The guys who made it got an overnight cleansing and rejuvenating bath in a mild solution of baking soda (anti-fungal) and kelp extract (boost), and they’ll be quickly rinsed in alcohol just before going in. Especially for this small, late planting, all this prep probably doesn’t matter much, but they deserve it (personify and pamper your seeds and plants when you can, it’s friendly, until you harvest and eat ’em!).

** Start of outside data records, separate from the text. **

/-- Format VECF (R224). -/
structure VecF where
  dst : BitVec 10
  nwb : BitVec 1
  s1 : BitVec 10
  s2 : BitVec 10
  s3 : BitVec 10
  ty : BitVec 4
  md : BitVec 4
  deriving DecidableEq, Repr

/-- Format MATF (R224). -/
structure MatF where
  z : BitVec 3
  s1 : BitVec 10
  s2 : BitVec 10
  aux : BitVec 18
  ty : BitVec 4
  md : BitVec 4
  deriving DecidableEq, Repr

/-- Format MEMF (R224). -/
structure MemF where
  data : BitVec 10
  b : BitVec 5
  h : BitVec 5
  x : BitVec 7
  ord : BitVec 2
  scope : BitVec 3
  imm : BitVec 17
  deriving DecidableEq, Repr

/-- Format CMDF (R224). -/
structure CmdF where
  tok : BitVec 7
  a : BitVec 7
  b : BitVec 7
  c : BitVec 7
  d : BitVec 7
  x : BitVec 14
  deriving DecidableEq, Repr

/-- Format SYSF (R224). -/
structure SysF where
  d : BitVec 7
  a : BitVec 7
  b : BitVec 7
  imm : BitVec 28
  deriving DecidableEq, Repr

/-- The scalar slot a scalar syllable stands in: SCA (slot 1) or SCB (slot 2) (R220). -/
inductive Port where
  | sca
  | scb
  deriving DecidableEq, Repr

/-- What the home's ECC finds on an access (R58, R378): nothing, a corrected error, an uncorrectable error. -/
inductive DataError where
  | none
  | corrected
  | uncorrectable
  deriving DecidableEq, Repr

/-- Where a soft error strikes a cell at rest (R378). -/
inductive ErrorPlace where
  /-- a vector register of the task on a core -/
  | vector (t : BitVec 3) (c : BitVec 6) (r : BitVec 10)
  /-- a tile of the task on a core -/
  | tile (t : BitVec 3) (c : BitVec 6) (z : BitVec 3)
  /-- the snapshot or shadow results of the task on a core -/
  | snapshot (t : BitVec 3) (c : BitVec 6)
  /-- the save slot of a saved task -/
  | saved (num : BitVec 32)
  /-- an 8-byte granule of memory, by its flat address -/
  | granule (adr : Nat)
  /-- an instruction-cache line of a core, by its index in the cache -/
  | cacheLine (a : Agent) (line : Nat)
  deriving DecidableEq, Repr

/-- A signed firmware image: the vendor key it carries, its security version, its body and signature (R391). -/
structure Image where
  key : List (BitVec 8)
  svn : BitVec 32
  body : List (BitVec 8)
  signature : List (BitVec 8)
  deriving DecidableEq, Repr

So, it’ll be a first-hand test of whether it’s worth planting spring garlic at all. From what I’ve heard, chances are we’ll get at best smaller, later bulbs, some misfires with no bulbs forming, and the same great garden-grown garlic taste! We shall see…!

Jostling tomatoes

Tomatoes that appeared in their 200-cell trays only a couple of weeks ago are already competing hard (using the old let-my-leaves-overlap-yours tactic) with their neighbors, fighting for a place under the fluorescent sun. A month ago, every seedling looked like a little miracle to be celebrated. Today, they’re an insistent, unrelenting horde, pressing for better conditions NOW. The timing pressure is starting to mount, with the greenhouse to finish and field preparation (aka sod-busting) ongoing. The calendar is getting ready to flip a page, and the 15-day temperature forecast is pointing UP. At this point, after the long wait of winter, and the slow ease into spring, everything suddenly moves so FAST. Remain calm! :)

Seedlings on the move

Seedlings seem to expand in spurts, like these Vittoria eggplant, growing quietly for two weeks or so since they first appeared, then suddenly reaching out to touch their neighbors practically overnight. Even the tomatoes, a week old in 200-cell trays, will soon be getting crowded. In just a few more days…

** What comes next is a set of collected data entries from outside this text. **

-- ==== Sys2Proof/Machine/State.lean ====
section
/-!
DEFINITION. The state of one Goryx G8 package: every piece of architectural state the spec names, as plain data, and the
state right after package reset. INVENTORY.md lists each with its rule and reset value.
-/
namespace Sys2Proof.Machine

/-- The model's step never ends a run: a fault of the device is a state of the device (a frozen core and its syndrome,
R372; the supervisor's trap entry or halt, R369), and every row of the opcode table has an effect. So no reason exists. -/
inductive Fault where
  deriving DecidableEq, Repr

/-- Why the model would give an instruction no meaning. -/
inductive Refusal where
  /-- The instruction of that mnemonic has no meaning in this model yet. Raised only by an arm of `exec`; safe: nothing is
  claimed of it. -/
  | notModelled (mnemonic : String)
  deriving DecidableEq, Repr

/-- A finite map by number, as a list of pairs with strictly rising keys. -/
abbrev FMap (α : Type) := List (Nat × α)

/-! ### Faults of the device -/

/-- The fault and trap codes of R367. -/
inductive FCode where
  | illegalBundle
  | illegalOpcode
  | illegalOperand
  | featureAbsent
  | priv
  | groupOverlong
  | fetch
  | noncanonical
  | translation
  | handleStale
  | rights
  | bounds
  | misaligned
  | versionLost
  | tileInvalid
  | softwareTrap
  | uncorrected
  | budget
  | translationAssist
  | watchRunaway
  | thermal
  deriving DecidableEq, Repr

/-- What a fault records: its code, class, FADR, DETAIL and slot (R365 to R367). -/
structure FaultInfo where
  code : FCode
  cls : BitVec 4
  adr : Word
  detail : BitVec 16
  slot : BitVec 8
  tile : Option Nat               -- the tile that the failing MACC also invalidates (R315)
  deriving DecidableEq, Repr

/-! ### The state of a task (R143) -/

/-- A buffer record register: the 256 bits of R80, whether it was ever loaded (R84) and whether it is revoked (R83). -/
structure Rec where
  bits : BitVec 256
  loaded : Bool
  revoked : Bool
  deriving DecidableEq, Repr

/-- A handle register: the 128 bits of R85 and PA[51:16] held beside them. -/
structure Handle where
  bits : BitVec 128
  pa : BitVec 36
  deriving DecidableEq, Repr

/-- The latch rings of R226. -/
inductive Ring where
  | vec
  | mtx
  | mls
  | gat
  | sca
  | scb
  deriving DecidableEq, Repr

/-- An element format: code of R196 and width k of R197 (0 where the code has none). -/
structure Fmt where
  code : BitVec 4
  k : Nat
  deriving DecidableEq, Repr

/-- The index part of ga (R309): format, record number, 32 row offsets then 32 side offsets. -/
structure GaIndex where
  fmt : Option Fmt
  recd : Nat
  offs : List Nat
  deriving DecidableEq, Repr

/-- The data part of ga (R310): its format, 32 rows of 32 operands, an exponent for each row, and and the FADR of its
poison, if any (R378). -/
structure GaData where
  fmt : Option Fmt
  a : List Int
  ea : List Int
  poisoned : Option Word
  deriving DecidableEq, Repr

/-- Where a result goes, with its value. A scalar 0 is discarded (R225). -/
inductive Dest where
  | scalar (r : Nat) (x : Word)
  | vector (r : Option Nat) (x : VReg)
  | pred (r : Nat) (x : Pred)
  | flag (r : Nat) (x : Bool)
  | target (r : Nat) (x : Word)
  | base (r : Nat) (x : Word)
  | handle (r : Nat) (x : Handle)
  | record (r : Nat) (x : Rec)
  | gaIndex (x : GaIndex)
  | gaData (x : GaData)
  deriving DecidableEq, Repr

/-- A result due at an issued-bundle count: written before the bundle of that count reads its operands (R237). `born` and
`slot` say which syllable issued it (R239, R221); `flags` are the FPS flags it raises when written (R212); `poisoned` is the
FADR that reading poisoned data reports (R58, R378). -/
structure Due where
  due : Nat
  born : Nat
  slot : Nat
  dst : Dest
  ring : Option Ring
  flags : BitVec 3
  poisoned : Option Word
  late : Option Nat := none       -- the MLS access that is still to fill it (R33)
  deriving DecidableEq, Repr

/-- A latch ring's vector entries, newest first, each with its poison. -/
abbrev VRing := List (VReg × Option Word)

/-- The latch rings of a core's task (R226). -/
structure Rings where
  vec : VRing
  mtx : VRing
  mls : VRing
  gat : VRing
  sca : List Word
  scb : List Word
  deriving DecidableEq, Repr

/-- A transfer in progress: target, delay bundles still to issue, drain mark (R251 to R253), and the link register still to be
written where the address after the last delay bundle was not yet known (DESIGN CHOICE, log 19). -/
structure Transfer where
  target : Word
  left : Nat
  drain : Bool
  link : Option Nat
  deriving DecidableEq, Repr

/-- A hardware loop counter (R255). `order` is its place in the activation order, greatest innermost. -/
structure LoopSt where
  count : Word
  active : Bool
  start : Word
  stop : Word
  order : Nat
  deriving DecidableEq, Repr

/-- The affine generator's state (R289). `next` is the issued-bundle count of the next step. -/
structure Agu where
  count : List (BitVec 16)
  stride : List Word
  ind : Bool
  indd : BitVec 2
  itab : BitVec 20
  ilen : Word
  iflag : BitVec 4
  run : Bool
  gb : BitVec 4
  gk : BitVec 6
  gp : Nat
  idx : List Nat
  next : Nat
  deriving DecidableEq, Repr

/-- The open block of a matrix array: its tile, the block partials (row r, column c at 256 r + c) and the shift count
(R311). -/
structure Block where
  tile : Nat
  p : List Int
  s : Nat
  deriving DecidableEq, Repr

/-- The matrix array's state (R311). A tile's elements stand at 256 r + c; a list that ends early holds zeros. -/
structure Arr where
  afmt : Option Fmt
  bfmt : Option Fmt
  cols : Bool
  half : Bool
  a : List Int
  ea : List Int
  e : List Nat
  blk : Option Block
  x : List Int
  valid : List Bool
  z : List (List Int)
  deriving DecidableEq, Repr

/-- Which macro an entry of the sequencer's queue is (R320). -/
inductive MacroKind where
  | mmt
  | matt
  deriving DecidableEq, Repr

/-- How a macro failed, while its error record waits in the MLS slot for the accesses ordered before it (R95, R215): the place of the
record among the accesses, CODE, BADW, FCODE and FADDR. -/
structure MacroEnd where
  id : Nat
  code : Nat
  badw : Nat
  fcode : Nat
  fadr : Word
  deriving DecidableEq, Repr

/-- A queued macro (R320 to R327): bound generation and format record, operands taken at issue, and progress.
`step` counts K blocks or pages, `beat` the beats within a K block, `st` the partial softmax states of MATT, one segment
register image a row. `fail` says that it has failed. -/
structure Macro where
  kind : MacroKind
  gen : BitVec 16
  record : BitVec 512
  z : Nat
  block : Word
  request : Word
  status : Nat
  bundle : Word
  id : Nat
  born : Nat                      -- the issued-bundle count of its bundle (R239)
  flags : BitVec 3                -- the flags that an MATT's results raise when they are written (R212)
  begun : Bool
  step : Nat
  beat : Nat
  st : List (List (BitVec 32))
  fail : Option MacroEnd
  deriving DecidableEq, Repr

/-- By which path a task was launched (R142, R143). -/
inductive Path where
  | timetable
  | watch
  | spawn
  | supervisor
  deriving DecidableEq, Repr

/-- What the launched task descends from: nothing more, a timetable entry and its release frame (R359), a watch entry
(R191), a stream tick's slot. -/
inductive Source where
  | plain
  | timetable (entry : Nat) (frame : BitVec 32)
  | watch (entry : Nat)
  | tick (slot : Nat)
  deriving DecidableEq, Repr

/-- The states of a task that is not ENDED (R152). -/
inductive TaskStatus where
  | ready
  | placed
  | suspended
  deriving DecidableEq, Repr

/-- What a poisoned cell of a task is (R378): a scalar register, a vector register, a tile or a record register. -/
inductive PoisonCell where
  | scalar (r : Nat)
  | vector (r : Nat)
  | tile (r : Nat)
  | record (r : Nat)
  deriving DecidableEq, Repr

/-- What has become of a version operation that waits at its buffer's home (R45, R46): nothing yet, its result, or its fault. -/
inductive VerEnd where
  | waiting
  | granted (x : Word)
  | failed (c : FCode)
  deriving DecidableEq, Repr

/-- Does a wait outlive a fault of its bundle: has it not failed? -/
def VerEnd.lives : VerEnd → Bool
  | .failed _ => false
  | _ => true

/-- A VOPEN, or a VHOLD where `hold`, that a task has waiting at a buffer's home: the buffer's name, and what became of it. -/
structure VerWait where
  name : Word
  hold : Bool
  res : VerEnd
  deriving DecidableEq, Repr

/-- The whole visible state of a task, and of a supervisor core's registers. -/
structure Task where
  num : BitVec 32
  ctx : BitVec 12
  home : BitVec 3                 -- tower whose queues and save slots hold it
  desc : BitVec 256               -- its descriptor (R140)
  descIndex : Nat
  member : Nat                    -- member index in its gang (R141)
  gang : List (BitVec 32)         -- the task numbers of its gang in member order; empty for a solo task
  status : TaskStatus
  placedOnce : Bool               -- has it been placed before?
  path : Path
  source : Source
  release : Word                  -- release tick, in CYC (R364)
  pc : Word
  s : FMap Word
  v : FMap VReg
  q : FMap Pred
  c : BitVec 16
  t : FMap Word
  a : FMap Word
  loops : List LoopSt
  b : FMap Rec
  h : FMap Handle
  fps : BitVec 3
  earea : BitVec 14
  tbud : Word
  counted : Bool                  -- is TBUD counted (R148)?
  evp : Bool
  evLast : Option (Word × Bool)   -- the CYC of the last event, and whether EVP stood before that cycle (R147)
  issued : Nat                    -- bundles issued by the task (R237)
  group : Nat                     -- bundles issued in the current group (R145)
  rings : Rings
  due : List Due
  pend : Option Transfer
  skip : Option Word              -- where a LOOP of count 0 goes on, until its bundle has issued (R255)
  agu : Agu
  gaI : GaIndex
  gaD : GaData
  arr : Arr
  macros : List Macro
  poison : List (PoisonCell × Word)  -- poisoned cells, with the FADR that reading reports
  waitTok : Option Nat            -- the token that a WAITC waits for (R285)
  tokFail : List (Nat × FCode × Word)  -- the failed chunks of that token, where it was released meanwhile (R286)
  verWait : Option VerWait        -- a VOPEN or VHOLD that waits
  svcReg : Option Nat             -- waiting in SVC for the answer to this scalar register (R349)
  svcVal : Option Word            -- the answer recorded while the task was away (R351)
  slot : Option Nat               -- the save slot it holds (R375)
  lastCore : Option (BitVec 6)    -- the core it was placed on last (R319)
  drainTo : Option Bool           -- a transfer's drain that waits for an MLS access, and whether its group has ended (R253)
  lostStore : Option (Word × Nat) -- a store of it in flight met an unreachable channel: what FADR reports, and the slot (R65)
  trapDue : BitVec 2              -- causes of the budget trap due at this group boundary (R149)
  frozenSave : Bool               -- saved by ACT suspend with its snapshot (R372)
  epoch : Nat                     -- translation epoch of its context at the save (R88)
  snap : Nat                      -- bundles issued at the last freeze or save: what was due then stands in the core's buffer (R16, R372, R374)
  banks : List (BitVec 16 × FMap (BitVec 512))  -- the saved control-store banks of the generations of its macros (R327)
  deriving DecidableEq, Repr

/-! ### Cores -/

/-- A translation of a core's translation cache (R86). -/
structure TcEntry where
  ctx : BitVec 12
  size : BitVec 2
  vpage : BitVec 36
  leaf : BitVec 64
  deriving DecidableEq, Repr

/-- A 128-byte line of a core's instruction cache, tagged by context (R22, R349). -/
structure IcLine where
  ctx : BitVec 12
  line : Nat
  bytes : List Byte
  deriving DecidableEq, Repr

/-- The state of a version slot (R43). -/
inductive SlotState where
  | free
  | opened
  | closed
  deriving DecidableEq, Repr

/-- A version slot (R43). -/
structure VSlot where
  st : SlotState
  version : BitVec 32
  hold : BitVec 4
  rel : BitVec 4
  deriving DecidableEq, Repr

/-- An operation that waits at a buffer's home (R45, R50): the agent and the task that issued it, whether it is a VHOLD, and the
version that a VHOLD waits for (0 while there is none). -/
structure VWait where
  who : Agent
  num : BitVec 32
  hold : Bool
  v : BitVec 32
  deriving DecidableEq, Repr

/-- A versioned buffer of a check core: descriptor (R40), slots, NEWEST, how many versions were sealed since enable (R43), and
the operations that wait there, in the order in which they arrived (R49). -/
structure VBuf where
  desc : Word
  slots : List VSlot
  newest : BitVec 32
  count : Nat
  waits : List VWait := []
  deriving DecidableEq, Repr

/-- A core's beat rate in the current grant window (R60, R61). -/
inductive Rate where
  | full
  | half
  deriving DecidableEq, Repr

I haven’t yet stumbled upon or otherwise discovered the absolutely best time to transplant up. Generally, I try to move plants to bigger containers before their leaves start to overlap and steal each other’s light. But in practice, since potting up means the same number of seedlings take way more space, the timing ends up being determined by how much room there is under the lights.

The first plants started, in late winter-early spring, tend to also be quite cold-hardy—onions, the brassicas, various herbs—so they can usually be moved out to the unheated/barely heated greenhouse in March and April, making room under the lights for the next wave of seedlings. This year, until the greenhouse is set up, as the seedlings expand, there’s nowhere for them to go. Gotta get that greenhouse up!